### WHAT YOU HAVE TO DO
Lines before the one containing "Option.map_eq_some_iff] at h" are to be left out; that line and every line after it, through the last line below, are to be reproduced exactly.
BEGIN RECORDS FOR THE TASK
@[simp] theorem scanStep_mem (s : State) (q id : Nat) : (s.scanStep q id).mem = s.mem ∧ (s.scanStep q id).poison = s.poison := by
  unfold State.scanStep; dsimp only; (repeat' split) <;> simp

@[simp] theorem forget_mem (s : State) (q : Nat) : (s.forget q).mem = s.mem ∧ (s.forget q).poison = s.poison := ⟨rfl, rfl⟩

@[simp] theorem queueResets_mem (s : State) : s.queueResets.mem = s.mem ∧ s.queueResets.poison = s.poison := by
  unfold State.queueResets; simp [each_mem]

@[simp] theorem flrEnd_mem (s : State) (f : Nat) : (s.flrEnd f).mem = s.mem ∧ (s.flrEnd f).poison = s.poison := by
  simp [State.flrEnd, each_mem]

@[simp] theorem flrs_mem (s : State) : s.flrs.mem = s.mem ∧ s.flrs.poison = s.poison := by
  unfold State.flrs; simp [each_mem]

@[simp] theorem setReservations_mem (s : State) (d : Nat) (l : List (Nat × Nat)) :
    (s.setReservations d l).mem = s.mem ∧ (s.setReservations d l).poison = s.poison := by
  unfold State.setReservations; split <;> simp

@[simp] theorem reserve_mem (s : State) (d id : Nat) : (s.reserve d id).mem = s.mem ∧ (s.reserve d id).poison = s.poison := by
  unfold State.reserve; split <;> simp

@[simp] theorem addTask_mem (s : State) (id c ctx ticket member base size rec : Nat) :
    (s.addTask id c ctx ticket member base size rec).mem = s.mem ∧ (s.addTask id c ctx ticket member base size rec).poison = s.poison := by
  simp [State.addTask]

@[simp] theorem sit_mem (s : State) (c ctx : Nat) : (s.sit c ctx).mem = s.mem ∧ (s.sit c ctx).poison = s.poison := by
  simp [State.sit]

@[simp] theorem rereserve_mem (s : State) (d cl : Nat) :
    (s.rereserve d cl).mem = s.mem ∧ (s.rereserve d cl).poison = s.poison := by
  unfold State.rereserve; simp [each_mem]

@[simp] theorem takeOne_mem (s : State) (id c : Nat) : (s.takeOne id c).mem = s.mem ∧ (s.takeOne id c).poison = s.poison := by
  unfold State.takeOne; simp only []; (repeat' split) <;> simp_all

@[simp] theorem takeGang_mem (s : State) (id d l : Nat) : (s.takeGang id d l).mem = s.mem ∧ (s.takeGang id d l).poison = s.poison := by
  unfold State.takeGang; extract_lets p
  split
  · exact ⟨rfl, rfl⟩
  · extract_lets one s1 s2
    have h1 : s1.mem = s.mem ∧ s1.poison = s.poison := by
      have := each_mem one (by intro a s; simp only [one]; split <;> simp) [0, 1, 2, 3] (s.setPacket id ‹_›)
      simpa [s1] using this
    simp [s2, h1]

theorem preempts_mem (s t : State) (d n v : Nat) (h : s.preempts d = some (n, t, v)) : t.mem = s.mem ∧ t.poison = s.poison := by
  unfold State.preempts at h
  split at h
  · cases h
  · rename_i id s1 h1
    dsimp only at h
    split at h
    · cases h
    · simp only [Option.map_eq_some_iff, Prod.mk.injEq] at h
      obtain ⟨_, _, _, rfl, _⟩ := h
      exact select_mem _ _ _ _ _ _ h1

@[simp] theorem preempt_mem (s : State) (id v : Nat) : (s.preempt id v).mem = s.mem ∧ (s.preempt id v).poison = s.poison := by
  unfold State.preempt; simp only []; (repeat' split) <;> simp_all

@[simp] theorem claimRecord_mem (s : State) (id c : Nat) :
    (s.claimRecord id c).mem = s.mem ∧ (s.claimRecord id c).poison = s.poison := by
  simp [State.claimRecord]

@[simp] theorem give_mem (r : NextRequest) : (State.give r).mem = r.state.mem ∧ (State.give r).poison = r.state.poison := by
  unfold State.give; dsimp only; (repeat' split) <;> simp

theorem nextServed_mem (s : State) (d : Nat) (r : NextRequest) (h : s.nextServed d = some r) :
    r.state.mem = s.mem ∧ r.state.poison = s.poison := by
  unfold State.nextServed at h
  split at h
  · rename_i h1
    split at h
    · cases h
    · cases h; exact preempts_mem _ _ _ _ _ h1
  · simp only [Option.bind_eq_some_iff, Option.map_eq_some_iff] at h
    obtain ⟨c, -, e, h1, rfl⟩ := h
    exact select_mem _ _ _ _ _ _ h1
END RECORDS FOR THE TASK
### EXERCISE OUTPUT
  · simp only [Option.bind_eq_some_iff, Option.map_eq_some_iff] at h
    obtain ⟨c, -, e, h1, rfl⟩ := h
    exact select_mem _ _ _ _ _ _ h1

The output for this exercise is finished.